Given our rig is 11 years old, we might have dodged the "China Made" start-up issue.
About the door hinges breaking, it is seemingly a common issue with older models, on other forums . They break primarily for two reasons working together. First is having a lot of weight in the door shelves. Second are rough roads jarring that heavy weight. If a door hinge breaks, the door MUST be replaced. It cannot be repaired because the hinge is molded into the door being all one piece.
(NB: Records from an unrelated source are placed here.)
-- ==== Sys2Proof/Machine/RegNames.lean ====
section
/-!
DEFINITION. Every register of the device by name (R507, R510, R513): its address, its reset value, and the
place, width and access type of each of its fields, as the register tables of the spec give them.
A register in an array takes its instance numbers in the order of falling stride.
-/

namespace Sys2Proof.Machine
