-- ==== Sys2Proof/Machine/LodeOps.lean ====
section
/-!
DEFINITION. Lode: records, buckets, the functions and what they do (R232 to R263), as operations.
-/

namespace Sys2Proof.Machine

/-! ## Records (R237) -/

abbrev LRec := BitVec 512

def L.payload (f : Nat) : BF := ⟨256 + 32 * f, 32⟩
def L.verdict : BF := ⟨248, 8⟩
def L.touch : BF := ⟨192, 56⟩
def L.age : BF := ⟨180, 4⟩
def L.tmo : BF := ⟨176, 4⟩
def L.valid : BF := ⟨175, 1⟩
def L.pair : BF := ⟨174, 1⟩
def L.ext : BF := ⟨173, 1⟩
def L.pin : BF := ⟨172, 1⟩
def L.idle : BF := ⟨171, 1⟩
def L.kind : BF := ⟨160, 8⟩
def L.key : BF := ⟨0, 160⟩
/-- Supervision fields that kinds 0x43 and 0x44 share (R253, R254). -/
def L.deadline : BF := ⟨320, 24⟩
def L.armed : BF := ⟨344, 1⟩
def L.expired : BF := ⟨345, 1⟩
def L.wslot : BF := ⟨352, 16⟩
def L.watched : BF := ⟨368, 1⟩
def L.expiries : BF := ⟨480, 16⟩

/-- Where byte 0 of the 2 GiB of records stands in memory. -/
def lodeAddr (off : Nat) : Nat := 2 ^ 46 + off

def Dev.lrec (d : Dev) (i : Nat) : LRec := BitVec.ofNat 512 (d.load (lodeAddr (i * 64)) 64)
def Dev.lput (d : Dev) (i : Nat) (r : LRec) : Dev := d.store (lodeAddr (i * 64)) 64 r.toNat

/-- Write a record, keeping LD_OCC. -/
def Dev.setRec (d : Dev) (i : Nat) (r : LRec) : Dev :=
  let was := L.valid.get (d.lrec i)
  let d := (d.lput i r).wr R.LD_OCC F.LD_OCC_occ (d.rd R.LD_OCC F.LD_OCC_occ + L.valid.get r - was)
  d.markHigh R.LD_OCC F.LD_OCC_occ_max (d.rd R.LD_OCC F.LD_OCC_occ)

/-- Add to a field that saturates. -/
def satAdd (f : BF) (r : LRec) (n : Nat) : LRec := f.put r ((f.get r + n).min (2 ^ f.w - 1))

/-- The ms time of a short stamp (R106). -/
def msOfStamp (st : Nat) : Nat := (bitsOf st 32 24 * 1000 + bitsOf st 2 30 / 1000000) % 2 ^ 24

/-- Ms since a record was touched, modulo 2^24. -/
def Dev.msSince (d : Dev) (r : LRec) : Nat := (msTime d.now + 2 ^ 24 - msOfStamp (L.touch.get r)) % 2 ^ 24

/-! ## Buckets and hashing (R234, R235) -/

/-- The CRC of a key image: kind and 20 key bytes. -/
def keyCrc (kind key : Nat) : Nat := crc32c (leBytes 24 (kind * 2 ^ 24 + key * 2 ^ 32))

/-- The two candidate buckets of a key. -/
def candidates (kind key : Nat) : Nat × Nat :=
  let c := keyCrc kind key
  let b1 := c % 2 ^ 23
  let t := bitsOf c 23 9
  let g := (t + 1) * 0x59B1D % 2 ^ 23
  let g := g / 4 * 4 + 2
  (b1, b1 ^^^ g)

def quadOf (bucket : Nat) : Nat := bucket % 4
def Dev.quadFenced (d : Dev) (q : Nat) : Bool := d.on (R.LD_QSTAT q) F.LD_QSTAT_fenced

def Dev.wayFree (d : Dev) (i : Nat) : Bool := L.valid.get (d.lrec i) == 0

/-- The way of a bucket that holds a key. -/
def Dev.findIn (d : Dev) (b kind key : Nat) : Option Nat :=
  ((List.range 4).map (fun w => b * 4 + w)).find? (fun i =>
    let r := d.lrec i
    L.valid.get r == 1 && L.ext.get r == 0 && L.kind.get r == kind && L.key.get r == key)
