-- ==== Sys2Proof/Machine/AsOps.lean ====
section
/-!
DEFINITION. Assay: the recogniser and the fixed region, assayers, the rule search, what a winning rule makes of a frame, rule
versions and rule writes (R73 to R103), as operations.
-/

namespace Sys2Proof.Machine

/-! ## Fixed region of the field vector (R79) -/

def FV.in_port : BF := ⟨1018, 6⟩
def FV.pass : BF := ⟨1016, 2⟩
def FV.etype_off : BF := ⟨1008, 8⟩
def FV.length : BF := ⟨994, 14⟩
def FV.rflags : BF := ⟨976, 16⟩
def FV.appid : BF := ⟨960, 16⟩
def FV.red_seq : BF := ⟨944, 16⟩
def FV.rtag_seq : BF := ⟨928, 16⟩
/-- Layer offset n stands in the low or high byte of chunks 57 and 56. -/
def FV.layer (n : Nat) : BF := ⟨match n with | 0 => 912 | 1 => 920 | 2 => 896 | _ => 904, 8⟩

/-! ## Recognition (R80) -/

/-- Sixteen bits at an offset, in wire order; none past the end. -/
def wire16 (bs : List Byte) (o : Nat) : Option Nat := if o + 2 ≤ bs.length then some (beNat ((bs.drop o).take 2)) else none
def wire8 (bs : List Byte) (o : Nat) : Nat := ((bs.drop o).head?.map (·.toNat)).getD 0x100

def isVlan (e : Option Nat) : Bool := e == some 0x8100 || e == some 0x88A8

/-- What the recogniser finds in a frame without its FCS. -/
structure Recog where
  rflags : Nat
  off : Nat
  appid : Nat
  redSeq : Nat
  rtagSeq : Nat

/-- UDP destination port 319 or 320. -/
def ptpPort (bs : List Byte) (o : Nat) : Bool := wire16 bs o == some 319 || wire16 bs o == some 320

def recognise (bs : List Byte) (winLen : Nat) : Recog :=
  let v1 := isVlan (wire16 bs 12)
  let v2 := v1 && isVlan (wire16 bs 16)
  let o := 12 + 4 * b2n v1 + 4 * b2n v2
  let hsr := wire16 bs o == some 0x892F
  let hsrSeq := (wire16 bs (o + 4)).getD 0
  let o := if hsr then o + 6 else o
  let rtag := wire16 bs o == some 0xF1C1
  let rtagSeq := (wire16 bs (o + 4)).getD 0
  let o := if rtag then o + 6 else o
  let e := wire16 bs o
  let is (x : Nat) := e == some x
  let n := bs.length
  let prp := !hsr && wire16 bs (n - 2) == some 0x88FB && 20 ≤ n
    && (wire16 bs (n - 4)).getD 0 % 4096 == (n - 14 - 4 * b2n v1 - 4 * b2n v2) % 4096
  let udp4 := is 0x0800 && wire8 bs (o + 2) == 0x45 && wire8 bs (o + 11) == 17 && ptpPort bs (o + 24)
  let udp6 := is 0x86DD && wire8 bs (o + 8) == 17 && ptpPort bs (o + 44)
  let mt := wire8 bs (if is 0x88F7 then o + 2 else if udp4 then o + 30 else o + 50)
  let ptp := is 0x88F7
  let evt := (ptp || udp4 || udp6) && mt % 16 ≤ 3 && mt < 256
  let app := if is 0x88B8 || is 0x88BA then (wire16 bs (o + 2)).getD 0 else 0
  let bits := [v1, v2, hsr, prp, rtag, is 0x88B8, is 0x88BA, ptp, udp4, udp6, evt, is 0x0800, is 0x86DD, is 0x8808, false, decide (winLen < 256)]
  { rflags := bits.foldr (fun b a => 2 * a + b2n b) 0, off := o, appid := app
    redSeq := if hsr then hsrSeq else if prp then (wire16 bs (n - 6)).getD 0 else 0
    rtagSeq := if rtag then rtagSeq else 0 }

/-- The whole frame as the pipe sees it, with FCS: on a pass from Eddy, the edited header and the stored frame from byte n (R95). -/
def Frame.seen (f : Frame) : List Byte := if f.pass = 0 then f.data else f.eh ++ f.data.drop f.winLen

/-- The field vector at the start of a parse (R79). -/
def Frame.startFv (f : Frame) : BitVec 1024 :=
  let bs := f.seen
  let r := recognise (bs.take (bs.length - 4)) f.window.length
  let put (x : BF) (v : Nat) (w : BitVec 1024) := x.put w v
  put FV.in_port f.inPort <| put FV.pass f.pass <| put FV.etype_off r.off <| put FV.length bs.length <|
  put FV.rflags r.rflags <| put FV.appid r.appid <| put FV.red_seq r.redSeq <| put FV.rtag_seq r.rtagSeq 0

/-! ## Rule versions (R88 to R92) -/

def Dev.curVer (d : Dev) : Nat := d.rd R.AS_RVER F.AS_RVER_cur_ver
def Dev.curSlot (d : Dev) : Nat := d.rd R.AS_RVER F.AS_RVER_cur_slot
def Dev.stageReady (d : Dev) : Bool := d.on R.AS_RVER F.AS_RVER_stage_ready

/-- A version is live: the current one, or the previous one while it drains. -/
def Dev.verLive (d : Dev) (v : Nat) : Bool :=
  v == d.curVer || (d.on R.AS_RVER F.AS_RVER_prev_live && v == d.rd R.AS_RVER F.AS_RVER_prev_ver)

/-- The version a lookup runs under; a lookup moved to the current version is counted (R92). -/
def Dev.lookupVer (d : Dev) (v : Nat) (retired : Bool) : Nat × Dev :=
  if retired || !d.verLive v then (d.curVer, d.inc R.AS_RSTAT F.AS_RSTAT_ver_forced) else (v, d)

/-- An even version lies in slot A (0), an odd one in slot B (1). -/
def slotOf (ver : Nat) : Nat := ver % 2

/-- Frames in flight in Assay or behind it: accepted, not ended. -/
def Frame.counts (f : Frame) : Bool := !f.retired && f.stage != .wire && f.stage != .held && f.stage != .ending

/-- AS_RVER.commit (R90). -/
def Dev.ruleCommit (d : Dev) : Bool × Dev :=
  if d.on R.AS_RVER F.AS_RVER_prev_live || !d.stageReady then (false, d.wr R.AS_RVER F.AS_RVER_err 1)
  else
    let old := d.curVer
    let n := (d.frames.filter (fun e => e.2.counts && e.2.ver == old)).length
    let d := d.wr R.AS_RVER F.AS_RVER_prev_ver old
    let d := d.wr R.AS_RVER F.AS_RVER_cur_ver ((old + 1) % 16)
    let d := d.wr R.AS_RVER F.AS_RVER_cur_slot (1 - d.curSlot)
    let d := d.wr R.AS_RVER F.AS_RVER_prev_live 1
    let d := d.wr R.AS_RVER F.AS_RVER_stage_ready 0
    (true, d.wr R.AS_RVER F.AS_RVER_prev_cnt n)

/-- AS_RVER.retire (R92): without effect while no previous version is live. -/
def Dev.ruleRetire (d : Dev) : Dev :=
  if !d.on R.AS_RVER F.AS_RVER_prev_live then d
  else
    let old := d.rd R.AS_RVER F.AS_RVER_prev_ver
    let d := { d with frames := d.frames.map (fun (e : Nat × Frame) => (e.1, if e.2.counts && e.2.ver == old then { e.2 with retired := true } else e.2)) }
    (d.wr R.AS_RVER F.AS_RVER_prev_cnt 0).prevEnds

/-- A change takes effect in a pipe (R90, R102). -/
def Dev.commitEffect (d : Dev) (p : Nat) : Dev :=
  if d.as.pipeVer.get 0 p = d.curVer then d
  else ({ d with as := { d.as with pipeVer := d.as.pipeVer.set 0 p d.curVer, ready := d.as.ready.set false p true } }).prevDrain

/-- Where the parse bank of a slot stands. -/
def bankAddr (slot : Nat) : Nat := 0x402000 + slot * 0x1000

/-- The current slot's bank, profiles and visibility bits go into the other slot (R91). -/
def Dev.copySlot (d : Dev) : Dev :=
  let c := d.curSlot
  let s := 1 - c
  let mine := d.mem.filter (fun e => bankAddr c ≤ e.1 && e.1 < bankAddr c + 0x1000)
  let d := d.wipe (bankAddr s) (bankAddr s + 0x1000)
  let d := mine.foldl (fun d e => d.put (e.1 - bankAddr c + bankAddr s) [e.2]) d
  let d := (List.range 256).foldl (fun d i => d.rset (R.AS_KSEL s (i / 32) (i % 32)) (d.rget (R.AS_KSEL c (i / 32) (i % 32)))) d
  { d with as := { d.as with rules := d.as.rules.map (fun e =>
      (e.1, if c = 0 then { e.2 with inB := e.2.inA } else { e.2 with inA := e.2.inB })) } }

/-! ## Rule entries (R83, R89) -/

def Rule.inSlot (r : Rule) (s : Nat) : Bool := if s = 0 then r.inA else r.inB
def Rule.setSlot (r : Rule) (s : Nat) (b : Bool) : Rule := if s = 0 then { r with inA := b } else { r with inB := b }

def Dev.rule (d : Dev) (i : Nat) : Rule := d.as.rules.get {} i
def Dev.setRule (d : Dev) (i : Nat) (r : Rule) : Dev := { d with as := { d.as with rules := d.as.rules.set {} i r } }

/-- The entry as AS_RWIN shows it. -/
def Rule.image (r : Rule) : List Byte :=
  leBytes 64 r.key.toNat ++ leBytes 64 r.mask.toNat ++ leBytes 8 r.action.toNat
    ++ leBytes 4 (b2n r.inA * 2 ^ 31 + b2n r.inB * 2 ^ 30 + r.profile % 8) ++ List.replicate 20 0

def ruleOf (bs : List Byte) : Rule :=
  { key := BitVec.ofNat 512 (leNat (bs.take 64)), mask := BitVec.ofNat 512 (leNat ((bs.drop 64).take 64))
    action := BitVec.ofNat 64 (leNat ((bs.drop 128).take 8)), profile := leNat ((bs.drop 136).take 4) % 8 }

/-! Action fields (R84). -/
def A.sh : BF := ⟨48, 16⟩
def A.sh_valid : BF := ⟨47, 1⟩
def A.eddy : BF := ⟨46, 1⟩
def A.eddy_new : BF := ⟨45, 1⟩
def A.twin : BF := ⟨44, 1⟩
def A.mirror : BF := ⟨40, 4⟩
def A.order_sel : BF := ⟨38, 2⟩
def A.dom : BF := ⟨24, 14⟩
def A.tclass : BF := ⟨21, 3⟩
def A.act : BF := ⟨19, 2⟩
def A.template : BF := ⟨11, 8⟩
def A.learn : BF := ⟨10, 1⟩
def A.fwd_station : BF := ⟨9, 1⟩
def A.queue : BF := ⟨6, 3⟩
def A.dcol : BF := ⟨2, 4⟩

/-- A write of a rule entry (R89): only at an index visible in no live slot, and with an exception code when act = 2. -/
def Dev.ruleWrite (d : Dev) (i : Nat) (r : Rule) : Bool × Dev :=
  let code := A.template.get r.action
  if !d.stageReady || (d.rule i).inSlot d.curSlot || (A.act.get r.action = 2 && !(0x40 ≤ code && code ≤ 0x7F)) then (false, d)
  else (true, d.setRule i { ({ r with inA := false, inB := false } : Rule).setSlot (1 - d.curSlot) true with parity := true })

/-- A write of the staging bit of an entry (R89). -/
def Dev.ruleFlag (d : Dev) (i : Nat) (b : Bool) : Bool × Dev :=
  if !d.stageReady then (false, d) else (true, d.setRule i ((d.rule i).setSlot (1 - d.curSlot) b))

/-- AS_RWIN. -/
def rwinAddr : Nat := 0x401000

/-- A start of AS_RCMD (R89), its fields already in the register. -/
def Dev.rcmdStart (d : Dev) : Dev :=
  let i := d.rd R.AS_RCMD F.AS_RCMD_index
  let (ok, d) :=
    match d.rd R.AS_RCMD F.AS_RCMD_op with
    | 0 => (true, d.put rwinAddr (d.rule i).image)
    | 1 => d.ruleWrite i (ruleOf (d.bytes rwinAddr 160))
    | 2 => d.ruleFlag i (d.on R.AS_RCMD F.AS_RCMD_flag)
    | _ => (false, d)
  if ok then d else d.wr R.AS_RCMD F.AS_RCMD_err 1

/-- A write into a parse bank or a profile is accepted only in the staging slot (R76, R89); a discarded one is counted. -/
def Dev.stageWrite (d : Dev) (slot : Nat) : Bool × Dev :=
  if d.stageReady && slot ≠ d.curSlot then (true, d) else (false, d.inc R.AS_RSTAT F.AS_RSTAT_live_wr)

/-! ## The rule search (R81, R82, R103) -/

/-- The key that a profile builds from a field vector. -/
def Dev.buildKey (d : Dev) (slot prof : Nat) (fv : BitVec 1024) : BitVec 512 :=
  BitVec.ofNat 512 ((List.range 32).foldr (fun c a =>
    let s := R.AS_KSEL slot prof c
    (if d.on s F.AS_KSEL_zero then 0 else bitsOf fv.toNat (16 * d.rd s F.AS_KSEL_src) 16) + 65536 * a) 0)

inductive Search
  | miss
  | hit (i : Nat) (r : Rule)
  | bad (i : Nat)

/-- The matching entry of the lowest index. A parity error in a matching entry below every good one is found (R103). -/
def Dev.searchRules (d : Dev) (slot prof : Nat) (key : BitVec 512) : Search :=
  match d.as.rules.find? (fun e => e.2.inSlot slot && e.2.profile == prof && (key &&& e.2.mask) == (e.2.key &&& e.2.mask)) with
  | none => .miss
  | some (i, r) => if r.parity then .hit i r else .bad i

/-- The Overman rewrites a rule entry from its own copy (R103). -/
def Dev.ruleRepair (d : Dev) (i : Nat) : Dev := d.setRule i { d.rule i with parity := true }

/-- A rule parity exception (R103): recorded, and the entry rewritten. -/
def Dev.ruleBad (d : Dev) (i : Nat) : Dev := ((d.wr R.AS_RSTAT F.AS_RSTAT_bad 1).wr R.AS_RSTAT F.AS_RSTAT_bad_idx i).ruleRepair i

/-! ## What the lookups make of a frame -/

/-- The tub of a frame that leaves its parse, before a rule has filled it (R17 to R19). -/
def Frame.baseTub (f : Frame) (fv : BitVec 1024) : Tub :=
  let rf := FV.rflags.get fv
  let put (x : BF) (v : Nat) (w : Tub) := x.put w v
  let t : Tub := put T.stamp f.stamp <| put T.ts_valid (b2n f.tsValid) <| put T.sec_ok (b2n f.secOk) <|
    put T.ptp_evt (b2n (bitAt rf 10)) <| put T.red_tag (b2n (bitAt rf 2 || bitAt rf 3)) <|
    put T.cell (f.cell.getD 0) <| put T.length f.data.length <| put T.in_port f.inPort <| put T.version f.ver <|
    put T.pass f.pass <| put T.sequence (if f.hasSeq then f.seq else 0) <| put T.domain (if f.hasSeq then f.dom else 0) 0
  ((Tub.setCol t 0).setQueue 0).setDrop 0

/-- Whether a mirror session matches a frame as it comes in (R18, R319): the one its rule names, or its port's imir. -/
def Dev.mirrored (d : Dev) (inPort m : Nat) : Bool :=
  let on (s : Nat) : Bool := s != 0 && d.on (R.XC_MIRSES s) F.XC_MIRSES_en
  on m || on (if inPort < 32 then d.rd (R.XC_PORT inPort) F.XC_PORT_imir else 0)

/-- The tub of a frame that takes an exception, under a rule that names mirror session `m`, or none. -/
def Dev.excTub (d : Dev) (f : Frame) (fv : BitVec 1024) (m : Nat) : Tub := T.mirror.put (f.baseTub fv) (b2n (d.mirrored f.inPort m))

/-- The 14-bit selector of the order domain (R86). -/
def orderSel (act : Word64) (key : BitVec 512) (inPort : Nat) : Nat :=
  let s := match A.order_sel.get act with
    | 0 => crc32c (leBytes 32 key.toNat) % 2 ^ 14
    | 1 => A.dom.get act
    | 2 => inPort
    | _ => A.sh.get act % 2 ^ 14
  if s = 0x3FFF then 0x3FFE else s

/-- The learn request of a frame (R108): its time is set when it enters the queue. -/
def Dev.learnOf (d : Dev) (f : Frame) (p : Nat) (fv : BitVec 1024) (act : Word64) (tclass : Nat) : Option Learn :=
  let sa := d.stSa p fv
  if A.learn.get act = 1 && d.on (R.ST_PCFG p) F.ST_PCFG_learn_en && f.pass = 0 && !groupAddr sa && sa ≠ 0 then
    some { mac := sa, fid := d.stFid p fv, port := f.inPort, tclass := tclass }
  else none

/-- The frame's learn request enters the queue once its FCS is verified good (R108), truncated or not. -/
def Dev.learnTry (d : Dev) (h : Nat) : Dev :=
  let f := d.frame h
  match f.learn with
  | some l => if f.bodyDone then (let d := d.modFrame h (fun f => { f with learn := none }); if f.fcsOk && !f.beyond then d.learnPut f.pipe l else d) else d
  | none => d
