/-- Free the stale frames at the head of a queue. -/
def Dev.dropStale (d : Dev) (p q : Nat) : Nat → Dev
  | 0 => d
  | n + 1 =>
    match d.pqQ (p * 8 + q) with
    | x :: r =>
      if d.staleHead x then
        ((((d.setPq (p * 8 + q) r).descEnd x).inc (R.XC_PCNT p) F.XC_PCNT_hold_drop).syncQueued p).dropStale p q n
      else d
    | [] => d

/-- Bytes of the present fragment that have left by now. -/
def Dev.sentNow (d : Dev) (p : Nat) : Nat := (d.now - (d.port p).sendAt) * d.portRate p / 524288000 - 8

/-- The legal fragment boundary at which the frame in transmission is cut, as bytes of its present fragment: at or before this instant
where its gate closes, else the next one (R32, R45). Both parts are at least the minimum fragment; none: the frame completes. -/
def Dev.cutPoint (d : Dev) (p : Nat) (close : Bool) : Option Nat :=
  match (d.port p).sending with
  | none => none
  | some (x, _) =>
    let m := (d.port p).part.2
    let left := d.wireLen p x - (d.port p).part.1
    let b := if close then (d.sentNow p).min (left - m) else (d.sentNow p).max m
    if m ≠ 0 && m ≤ b && b + m ≤ left then some b else none

/-- Cut the preemptable frame in transmission at a legal fragment boundary, where it has one (R45). -/
def Dev.cutFrame (d : Dev) (p : Nat) (close : Bool) : Dev :=
  match d.cutPoint p close with
  | none => d
  | some b => d.modPort p (fun x => { x with frag := x.sending, sending := none, resumed := x.edited, edited := false, tx := [], txCut := x.tx
                                             cut := (x.part.1 + b, x.part.2), part := (0, 0) })

/-- Stale frames at the heads of a port's queues are dropped. -/
def Dev.dropAllStale (d : Dev) (p : Nat) : Dev :=
  (List.range 8).foldl (fun d q => d.dropStale p q ((d.pqQ (p * 8 + q)).length)) d

/-- A port that sends may be preempted by an express frame at a legal boundary; one that does not takes its next frame. -/
def Dev.sendNext (d : Dev) (p : Nat) : Dev :=
  match (d.port p).sending with
  | some _ =>
    if (d.cutPoint p false).isNone then d
    else
      let x := d.pickOf p ((List.range 8).filter (fun k => !d.preemptable p k && d.qEligible p k))
      match x.1 with
      | some k => (x.2.cutFrame p false).startFrame p k
      | none => d
  | none =>
    match (d.pickQueue p).1 with
    | some q => (d.pickQueue p).2.startFrame p q
    | none => (d.pickQueue p).2

/-- TRANSMIT_OPPORTUNITY (R43, R45): an express frame may preempt; else a free port picks a queue. -/
def execTransmitOpportunity (p : Fin 32) (s : State) : Outc := s.go (fun d =>
  if d.portSt p ≠ 2 || d.hstate p ≠ 0 || d.isleFenced (26 + p.val / 4) then d
  else ((d.shape p).dropAllStale p).sendNext p)

/-! ## The egress editor (R313, R314) and the MAC -/

/-- Offset of the EtherType after at most two VLAN tags. -/
def etherOff (bs : List Byte) : Nat :=
  let et (o : Nat) : Nat := beNat ((bs.drop o).take 2)
  let tag (o : Nat) : Bool := et o == 0x8100 || et o == 0x88A8
  if tag 12 then (if tag 16 then 20 else 16) else 12

/-- Offset of the PTP header and its transport (R40): 0 Ethernet, 1 UDP on IPv4, 2 UDP on IPv6, on the ports of event and general
messages. -/
def ptpOff (bs : List Byte) : Option (Nat × Nat) :=
  let o := etherOff bs
  let et := beNat ((bs.drop o).take 2)
  let udp (h : Nat) : Bool := let dst := beNat ((bs.drop (h + 2)).take 2); dst == 319 || dst == 320
  if et = 0x88F7 then some (o + 2, 0)
  else if et = 0x0800 then
    let h := o + 2 + (bs.getD (o + 2) 0).toNat % 16 * 4
    if (bs.getD (o + 11) 0).toNat = 17 && udp h then some (h + 8, 1) else none
  else if et = 0x86DD then (if (bs.getD (o + 8) 0).toNat = 17 && udp (o + 42) then some (o + 50, 2) else none)
  else none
I don't know if Norcold redesigned the main door since we bought our PC, so I was proactive and installed a Norcold hinge reinforcing kit on both the fridge and freezer door, both top and bottom hinge. You can see what I did by clicking
HERE and scroll down to #25.
As far as the performance of our propane/110V absorption fridge is concerned, it cools down in 3 to 4 hours at room temperature on propane, and keeps things at the proper temperature. We operate with propane much more often than 110V. We have never complained about it's performance. Admittedly we have not yet traveled in temperatures over 100 degrees so we don't know how it would perform in such extreme conditions. Another point to make is, our fridge is NOT in a slide out and it has the roof-mounted vent, not the upper wall vent used in recent years. The design deviation might or might not make a difference.
One final comment. Our fridge uses so very little propane, never concerned over propane consumption. On one 3 week trip, we used the fridge on propane the entire trip (also cooked often and used the furnace one night) and never filled the propane tank. It did run out just a few hours from home.